As agreed with the customer, Servionica fixes performance indicators of individual components of the cloud platform in the SLA of each project. In addition, the agreement specifies how to measure these indicators and the frequency of measurements. “Any operator can write“ guaranteed 100,500 OPs per 1 GB of disk space ”, but not everyone is able to prove that this criterion is met. We are for the most transparent relationship between the cloud platform operator and its consumer, ”emphasizes Vitaly Mzokov. The performance of virtual machines and storage systems is determined in the Servionica SLA by IOPS and Latency.

As Maxim Zakharenko told, general manager service provider "Oblakoteka", in the contracts they conclude, peak performance indicators are regulated in such a way that the load of the input-output and network bandwidth does not exceed 80%. Monitoring is carried out using the Microsoft SCOM system. He notes that for different systems various indicators are important: for websites - response time, for placing IT infrastructures - indicators of peak CPU, memory, virtual network, etc. The company also includes guaranteed backup parameters, methods and terms of provision and storage in its SLA user data ("Honest parting").

CROSS-CUT SLA

No matter how high the reliability of the IaaS platform itself, located in a fault-tolerant data center, the access channels to this platform can become a bottleneck for the customer. The good news is that many of the providers we interviewed have end-to-end SLAs that span both the IaaS service itself and the access channels. Moreover, according to them, at correct organization and channel redundancy, the level of communication availability is not lower than that of the SLA platform, and therefore this important characteristic does not decrease in end-to-end SLAs.

However, as Vsevolod Egupov notes, reducing or maintaining the level of availability depends on the way the communication channels are organized - if the channel is reserved, the availability does not deteriorate. Otherwise, the availability level in the end-to-end SLA is reduced to the channel availability level. T-Systems RUS has its own network of data centers located around the world. Serving Russian customers is mainly carried out from data centers located in Germany and Austria. The company has signed an SLA with Rostelecom, Beeline, and cooperates with other telecom operators.

Those IaaS service providers that are also carriers are taking advantage of this advantage. Thus, being an international telecom operator, Orange Business Services practices the conclusion of end-to-end SLA covering IaaS and telecom services. The availability level in such SLA is 99.95%. But, as Dmitry Dorodnykh explains, this characteristic depends on the geographic location of the client - for example, in the Central region this level is higher than beyond the Urals and in Siberia. The last mile may have its own SLA parameters. The schemes and mechanisms for controlling SLA on communication channels have already been worked out for decades, so the issue of monitoring is not a problem for Orange Business Services.
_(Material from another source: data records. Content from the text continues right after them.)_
-- ==== Sys2Proof/Proofs/ShutSegments.lean ====
section
/-! A segment that its claims shut (R11, R16, R18, R37): what the lowering makes of each gate of its list, and that it leaves
the closure reserve, and so the mode, as they are. -/

namespace Sys2Proof.Proofs

open Sys2Proof.Machine Sys2Proof.Safety Sys2Proof.Laws

/-! ### The closure reserve (R155) -/

/-- What a gate adds to the closure reserve. -/
def share (x : Gate) : Nat := if x.state.counted then x.cfg.lowerCost else 0

theorem closureReserve_shares (gates : List Gate) : closureReserve gates = (gates.map share).sum := by
  induction gates with
  | nil => rfl
  | cons x rest ih =>
    rw [List.map_cons, List.sum_cons, ← ih]
    rfl

/-- The reserve is that of the gates. -/
def ReserveOk (s : State) : Prop := s.power.reserve = closureReserve s.gates

section
variable {s t : State}

theorem reserveOk_of_shares (ok : ReserveOk s) (reserve : t.power.reserve = s.power.reserve)
    (shares : ∀ j : Nat, (t.gates[j]?).map share = (s.gates[j]?).map share) : ReserveOk t := by
  have same : t.gates.map share = s.gates.map share :=
    List.ext_getElem? fun j => by rw [List.getElem?_map, List.getElem?_map, shares]
  rw [ReserveOk, reserve, closureReserve_shares, same, ← closureReserve_shares]
  exact ok

theorem reserveOk_of_same (ok : ReserveOk s) (reserve : t.power.reserve = s.power.reserve) (gates : t.gates = s.gates) :
    ReserveOk t := reserveOk_of_shares ok reserve (fun j => by rw [gates])

theorem reserveOk_of_effect {l : List Part} {K : List NoticeKind} (ok : ReserveOk s) (e : Effect l K s t)
    (reserve : .reserve ∉ l := by decide) (gates : .gates ∉ l := by decide) : ReserveOk t :=
  reserveOk_of_same ok (e.frame .reserve reserve) (e.frame .gates gates)

/-- R155: a reserve that is right already starts no evaluation of the mode. -/
theorem updateReserve_still (ok : ReserveOk s) : s.updateReserve = s := if_pos ok.symm

theorem share_setLamp (x : Gate) (b : Bool) : share (x.setLamp b) = share x := by
  unfold Gate.setLamp
  split <;> rfl

end

/-! ### Gates that are lowered (R16, R37) -/

/-- R37: what demand LOWER makes of a gate that is not RAISING. -/
def lowered (s : State) (x : Gate) : Gate :=
  if x.state = .up then (if s.asserted x.cfg.obstructionLine then x.startStopped else x.startLowering) else x

section
variable (s : State) (x : Gate)

theorem lowered_cases : (x.state ≠ .up ∧ lowered s x = x) ∨
    (x.state = .up ∧ s.asserted x.cfg.obstructionLine = true ∧ lowered s x = x.startStopped) ∨
    (x.state = .up ∧ s.asserted x.cfg.obstructionLine = false ∧ lowered s x = x.startLowering) := by
  unfold lowered
  by_cases up : x.state = .up
  · cases asserted : s.asserted x.cfg.obstructionLine
    · exact .inr (.inr ⟨up, rfl, by simp [up]⟩)
    · exact .inr (.inl ⟨up, rfl, by simp [up]⟩)
  · exact .inl ⟨up, if_neg up⟩

theorem lowered_kept : (lowered s x).cfg = x.cfg ∧ (lowered s x).demand = x.demand ∧
    (lowered s x).flashing = x.flashing ∧ share (lowered s x) = share x := by
  obtain ⟨-, eq⟩ | ⟨up, -, eq⟩ | ⟨up, -, eq⟩ := lowered_cases s x
  · rw [eq]
    exact ⟨rfl, rfl, rfl, rfl⟩
  · rw [eq]
    exact ⟨rfl, rfl, rfl, by simp [share, Gate.startStopped, up, GateState.counted]⟩
  · rw [eq]
    exact ⟨rfl, rfl, rfl, by simp [share, Gate.startLowering, up, GateState.counted]⟩

theorem lowered_twice : lowered s (lowered s x) = lowered s x := by
  have rests : (lowered s x).state ≠ .up := by
    obtain ⟨down, eq⟩ | ⟨-, -, eq⟩ | ⟨-, -, eq⟩ := lowered_cases s x
    · rwa [eq]
    · rw [eq]
      simp [Gate.startStopped]
    · rw [eq]
      simp [Gate.startLowering]
  rw [lowered, if_neg rests]

theorem lowered_still (still : x.state ≠ .raising) : (lowered s x).state ≠ .raising := by
  obtain ⟨-, eq⟩ | ⟨-, -, eq⟩ | ⟨-, -, eq⟩ := lowered_cases s x
  · rwa [eq]
  · rw [eq]
    simp [Gate.startStopped]
  · rw [eq]
    simp [Gate.startLowering]

end

section
variable {k : Nat} {y : Segment}

/-- R16: while a gate of its list lowers or waits to lower, a segment in phase LOWERING waits. -/
theorem testGates_waits {s : State} {g : Nat} {x : Gate} (record : s.segs.records[k]? = some y) (state : y.state = .closing)
    (mem : g ∈ y.cfg.gates) (here : s.gates[g]? = some x) (lowers : x.lowers = true) : s.testGates k = s := by
  have waits : s.loweringDone y.cfg.gates = false := by
    rw [← Bool.not_eq_true, loweringDone_iff]
    intro done
    obtain ⟨low, stop⟩ := done g mem x here
    simp [Gate.lowers, low, stop] at lowers
  simp [State.testGates, record, state, waits]

/-- A gate that begins to lower reports itself, and moves nothing else. -/
theorem changeGate_lowers {s : State} {g : Nat} {x : Gate} {f : Gate → Gate} (record : s.segs.records[k]? = some y)
    (state : y.state = .closing) (mem : g ∈ y.cfg.gates) (home : (f x).cfg.segment = k) (here : s.gates[g]? = some x)
    (lowers : (f x).lowers = true) (ok : ReserveOk s) (same : share (f x) = share x) :
    s.changeGate g f = (s.updGate g f).tellAll ((s.updGate g f).gateNotice g (f x)) ∧ ReserveOk (s.updGate g f) := by
  have there : (s.updGate g f).gates[g]? = some (f x) := updGate_gate here
  have waits : (s.updGate g f).testGates k = s.updGate g f :=
    testGates_waits (s := s.updGate g f) record state mem there lowers
  have reserve : ReserveOk (s.updGate g f) := reserveOk_of_shares ok rfl (fun j => by
    rw [updGate_gates, List.getElem?_modify]
    obtain rfl | other := eq_or_ne g j
    · simp [here, same]
    · simp [other])
  refine ⟨?_, reserve⟩
  simp only [State.changeGate, State.gateReport, there, home, waits, updateReserve_still reserve]

/-- What the application of demand LOWER to the list of segment k goes by: the segment waits in phase LOWERING, and each gate
of the list lies on it, holds the demand and does not rise. -/
structure Lowering (k : Nat) (y : Segment) (s : State) : Prop where
  record : s.segs.records[k]? = some y
  state : y.state = .closing
  gates : ∀ g ∈ y.cfg.gates, ∀ x, s.gates[g]? = some x → x.cfg.segment = k ∧ x.demand = .lower ∧ x.state ≠ .raising
  reserve : ReserveOk s

namespace Lowering

variable {s : State} (h : Lowering k y s) {g : Nat} (mem : g ∈ y.cfg.gates)
include h mem

/-- R37: demand LOWER applied to one gate of the list. -/
theorem applyRecorded : (s.applyRecorded g).gates = (s.updGate g (lowered s)).gates ∧
    Effect (.gates :: noticeParts) [.gateState] s (s.applyRecorded g) ∧ Lowering k y (s.applyRecorded g) := by
  cases here : s.gates[g]? with
  | none =>
    have still : s.applyRecorded g = s := by rw [State.applyRecorded, here]
    rw [still]
    exact ⟨(List.modify_eq_self (List.getElem?_eq_none_iff.1 here)).symm, .refl _ _ s, h⟩
  | some x =>
    obtain ⟨home, demand, still⟩ := h.gates g mem x here
    rw [applyRecorded_lower here demand]
    have after (f : Gate → Gate) (eq : lowered s x = f x) (lowers : (f x).lowers = true) :
        (s.changeGate g f).gates = (s.updGate g (lowered s)).gates ∧
          Effect (.gates :: noticeParts) [.gateState] s (s.changeGate g f) ∧ Lowering k y (s.changeGate g f) := by
      obtain ⟨cfg, sameDemand, -, same⟩ := lowered_kept s x
      rw [eq] at cfg sameDemand same
      obtain ⟨change, reserve⟩ := changeGate_lowers h.record h.state mem (cfg ▸ home) here lowers h.reserve same
      have told := effect_tellAll (s.updGate g f) ((s.updGate g f).gateNotice g (f x)) .gateState
      have effect : Effect (.gates :: noticeParts) [.gateState] s (s.changeGate g f) := change ▸ .seq (effect_updGate s g f) told
      have gates : (s.changeGate g f).gates = s.gates.set g (f x) := by
        rw [change, tellAll_gates, updGate_gates, modify_of_getElem? here]
      refine ⟨by rw [gates, updGate_gates, modify_of_getElem? here, eq], effect, ?_⟩
      refine ⟨(effect.frame .records (by decide)).symm ▸ h.record, h.state, fun j hj z there => ?_,
        change ▸ reserveOk_of_effect reserve told⟩
      rw [gates] at there
      obtain rfl | other := eq_or_ne g j
      · rw [List.getElem?_set_self (List.getElem?_eq_some_iff.1 here).1] at there
        obtain rfl := Option.some.inj there
        exact ⟨cfg ▸ home, sameDemand.trans demand, eq ▸ lowered_still s x still⟩
      · rw [List.getElem?_set_ne other] at there
        exact h.gates j hj z there
    obtain ⟨down, eq⟩ | ⟨up, asserted, eq⟩ | ⟨up, asserted, eq⟩ := lowered_cases s x
    · rw [applyLower_still here down still]
      refine ⟨?_, .refl _ _ s, h⟩
      rw [updGate_gates, modify_of_getElem? here, eq]
      obtain ⟨inside, rfl⟩ := List.getElem?_eq_some_iff.1 here
      exact (List.set_getElem_self inside).symm
    · have applies : s.applyLower g = s.changeGate g Gate.startStopped := by simp [State.applyLower, here, up, asserted]
      rw [applies]
      exact after Gate.startStopped eq rfl
    · have applies : s.applyLower g = s.changeGate g Gate.startLowering := by simp [State.applyLower, here, up, asserted]
      rw [applies]
      exact after Gate.startLowering eq rfl

end Lowering

theorem asserted_of_inputs {s t : State} (h : t.scan.lines = s.scan.lines) (l : Nat) : t.asserted l = s.asserted l := by
  rw [State.asserted, State.asserted, h]

theorem lowered_of_inputs {s t : State} (h : t.scan.lines = s.scan.lines) : lowered t = lowered s :=
  funext fun x => by rw [lowered, lowered, asserted_of_inputs h]

/-- R36, R37: demand LOWER applied to the gates of the list, one after another. -/
theorem Lowering.applyAll {s : State} (h : Lowering k y s) (list : List Nat) (sub : ∀ g ∈ list, g ∈ y.cfg.gates) :
    (∀ j, (list.foldl State.applyRecorded s).gates[j]? =
      (s.gates[j]?).map (fun x => if j ∈ list then lowered s x else x)) ∧
    Effect (.gates :: noticeParts) [.gateState] s (list.foldl State.applyRecorded s) ∧
    Lowering k y (list.foldl State.applyRecorded s) := by
  induction list generalizing s with
  | nil => exact ⟨fun j => by simp, .refl _ _ s, h⟩
  | cons g rest ih =>
    obtain ⟨gates, effect, after⟩ := h.applyRecorded (sub g List.mem_cons_self)
    obtain ⟨gates', effect', after'⟩ := ih after (fun j mem => sub j (List.mem_cons_of_mem _ mem))
    have inputs : (s.applyRecorded g).scan.lines = s.scan.lines := effect.frame .inputs (by decide)
    refine ⟨fun j => ?_, effect.seq (l := .gates :: noticeParts) (K := [.gateState]) effect', after'⟩
    rw [List.foldl_cons, gates', gates, lowered_of_inputs inputs, updGate_gates, List.getElem?_modify]
    cases s.gates[j]? with
    | none => rfl
    | some x =>
      obtain rfl | other := eq_or_ne g j
      · by_cases again : g ∈ rest <;> simp [again, lowered_twice]
      · simp [other, other.symm]

end

/-! ### The segment shut -/

/-- R18, R36, R37: what the closing of its segment makes of a gate. -/
def shutGate (s : State) (x : Gate) : Gate := lowered s ((x.setLamp true).record .lower)

theorem shutGate_of_inputs {s t : State} (h : t.scan.lines = s.scan.lines) : shutGate t = shutGate s :=
  funext fun x => by rw [shutGate, shutGate, lowered_of_inputs h]

/-- The parts that a segment being shut may change. -/
def shutParts : List Part := [.records, .gates] ++ contentParts ++ noticeParts

section
variable {s : State} {k : Nat} {z : Segment} (here : s.segs.records[k]? = some z) (state : z.state = .closing)
  (phase : z.phase = some .lowering)
include here state phase

/-- A test in phase LOWERING moves no gate. -/
theorem testGates_lowering_gates : (s.testGates k).gates = s.gates := by
  obtain ⟨_, -, -, gates, -⟩ := testGates_lowering here state phase
  exact gates

theorem followUp_shuts (moved : z.demand ≠ .lower) (home : Homed k z.cfg.gates s)
    (still : ∀ g ∈ z.cfg.gates, ∀ x, s.gates[g]? = some x → x.state ≠ .raising) (ok : ReserveOk s) :
    (∀ j, (s.followUp k).gates[j]? = (s.gates[j]?).map (fun x => if j ∈ z.cfg.gates then shutGate s x else x)) ∧
      ReserveOk (s.followUp k) ∧ Effect shutParts [.gateState] s (s.followUp k) := by
  have wanted : z.wantedDemand = .lower := by simp [Segment.wantedDemand, state, phase]
  have lamps : z.wantedLamps = true := by simp [Segment.wantedLamps, state]
  have handed := followUp_handed here (wanted ▸ moved)
  rw [wanted] at handed
  -- the state in which demand LOWER is recorded in each gate of the list
  have before : Effect [.records, .gates] [] s ((demanded s k z).recordDemand z.cfg.gates .lower) :=
    .seq (effect_demanded s k z) (effect_recordDemand _ _ _)
  have gates (j : Nat) : ((demanded s k z).recordDemand z.cfg.gates .lower).gates[j]? =
      (s.gates[j]?).map (fun x => if j ∈ z.cfg.gates then (x.setLamp true).record .lower else x) := by
    have lampGates : (demanded s k z).gates = (s.handLamps z.cfg.gates true).gates := by rw [demanded, lamps]; rfl
    rw [recordDemand_gate, lampGates, handLamps_gate, Option.map_map]
    refine congrArg (fun f => Option.map f _) (funext fun x => ?_)
    by_cases mem : j ∈ z.cfg.gates <;> simp [mem]
  have lowering : Lowering k { z with demand := z.wantedDemand } ((demanded s k z).recordDemand z.cfg.gates .lower) := by
    refine ⟨by rw [recordDemand_records]; exact demanded_record here, state, fun g mem x there => ?_,
      reserveOk_of_shares ok (before.frame .reserve (by decide)) (fun j => ?_)⟩
    · rw [gates] at there
      obtain ⟨w, at_g, rfl⟩ := Option.map_eq_some_iff.1 there
      have mem' : g ∈ z.cfg.gates := mem
      rw [if_pos mem']
      refine ⟨?_, rfl, ?_⟩
      · show (w.setLamp true).cfg.segment = k
        rw [setLamp_cfg]
        exact home g mem w at_g
      · show (w.setLamp true).state ≠ .raising
        rw [setLamp_state]
        exact still g mem w at_g
    · rw [gates, Option.map_map]
      refine congrArg (fun f => Option.map f _) (funext fun x => ?_)
      dsimp only [Function.comp]
      split
      · exact share_setLamp x true
      · rfl
  obtain ⟨applied, effect, after⟩ := lowering.applyAll z.cfg.gates (fun _ => id)
  have tested := testGates_lowering_gates after.record state phase
  have test := effect_testGates (z.cfg.gates.foldl State.applyRecorded ((demanded s k z).recordDemand z.cfg.gates .lower)) k
  have formed := effect_formSegmentSlot ((demanded s k z).handDemand k z.cfg.gates .lower) k
  have sameGates : (s.followUp k).gates =
      (z.cfg.gates.foldl State.applyRecorded ((demanded s k z).recordDemand z.cfg.gates .lower)).gates := by
    rw [handed]
    exact (formed.frame .gates (by decide)).trans tested
  have whole : Effect shutParts [.gateState] s (s.followUp k) := by
    rw [handed]
    exact .seq (.seq (l := shutParts) (K := [.gateState]) (.seq (l := shutParts) (K := [.gateState]) before effect) test) formed
  have inputs : ((demanded s k z).recordDemand z.cfg.gates .lower).scan.lines = s.scan.lines :=
    before.frame .inputs (by decide)
  refine ⟨fun j => ?_, reserveOk_of_same after.reserve ?_ sameGates, whole⟩
  · rw [sameGates, applied, gates, Option.map_map, lowered_of_inputs inputs]
    refine congrArg (fun f => Option.map f _) (funext fun x => ?_)
    by_cases mem : j ∈ z.cfg.gates <;> simp [mem, shutGate]
  · rw [whole.frame .reserve (by decide)]
    exact ((effect.frame .reserve (by decide)).trans (before.frame .reserve (by decide))).symm

end

end Sys2Proof.Proofs
end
As Vitaly Slizen notes, Inoventica has its own backbone communication channels and a geographically distributed network of data centers, which makes it possible to implement geoclusters. This allows you to maintain data and service performance even in the event of physical destruction of one of the data centers. According to him, Inoventica is “the only company on Russian market providing the full chain of services "Data Center - Channel - Service - Client (AWS)" in accordance with the SLA, which is the minimum forround trip delay less than 10 ms and almost zero packet loss. " Currently, the comprehensive Inoventica solution is available to customers in five federal districts of the Russian Federation.

Non-carrier IaaS service providers actively cooperate with carriers. Thus, Servionika has formed an SLA for working with telecom operators serving its data center (which is more than 10 large telecom providers). The company translates the terms of these SLA in contracts with customers who use communication services. And control over the observance of the SLA is provided by the technical services of the TrustInfo data center. “We indicate in our contracts the same SLA parameters as those of operators, that is, we take responsibility for the quality of their work and the uninterrupted provision of communication channels,” notes Vitaly Mzokov.

To provide customers with communication channels, Dataline uses the services of telecommunications operators under a subcontracting scheme. With this scheme, the company controls the quality within the framework of its contract with the operator, while the client receives a comprehensive service from her and deals with only one contractor. The level of accessibility is comprehensive service does not decrease. Dataline has its own data transmission network in Moscow, where the following characteristics are guaranteed: the share of lost packets is no more than 0.2%, the average network delay is no more than 5 ms.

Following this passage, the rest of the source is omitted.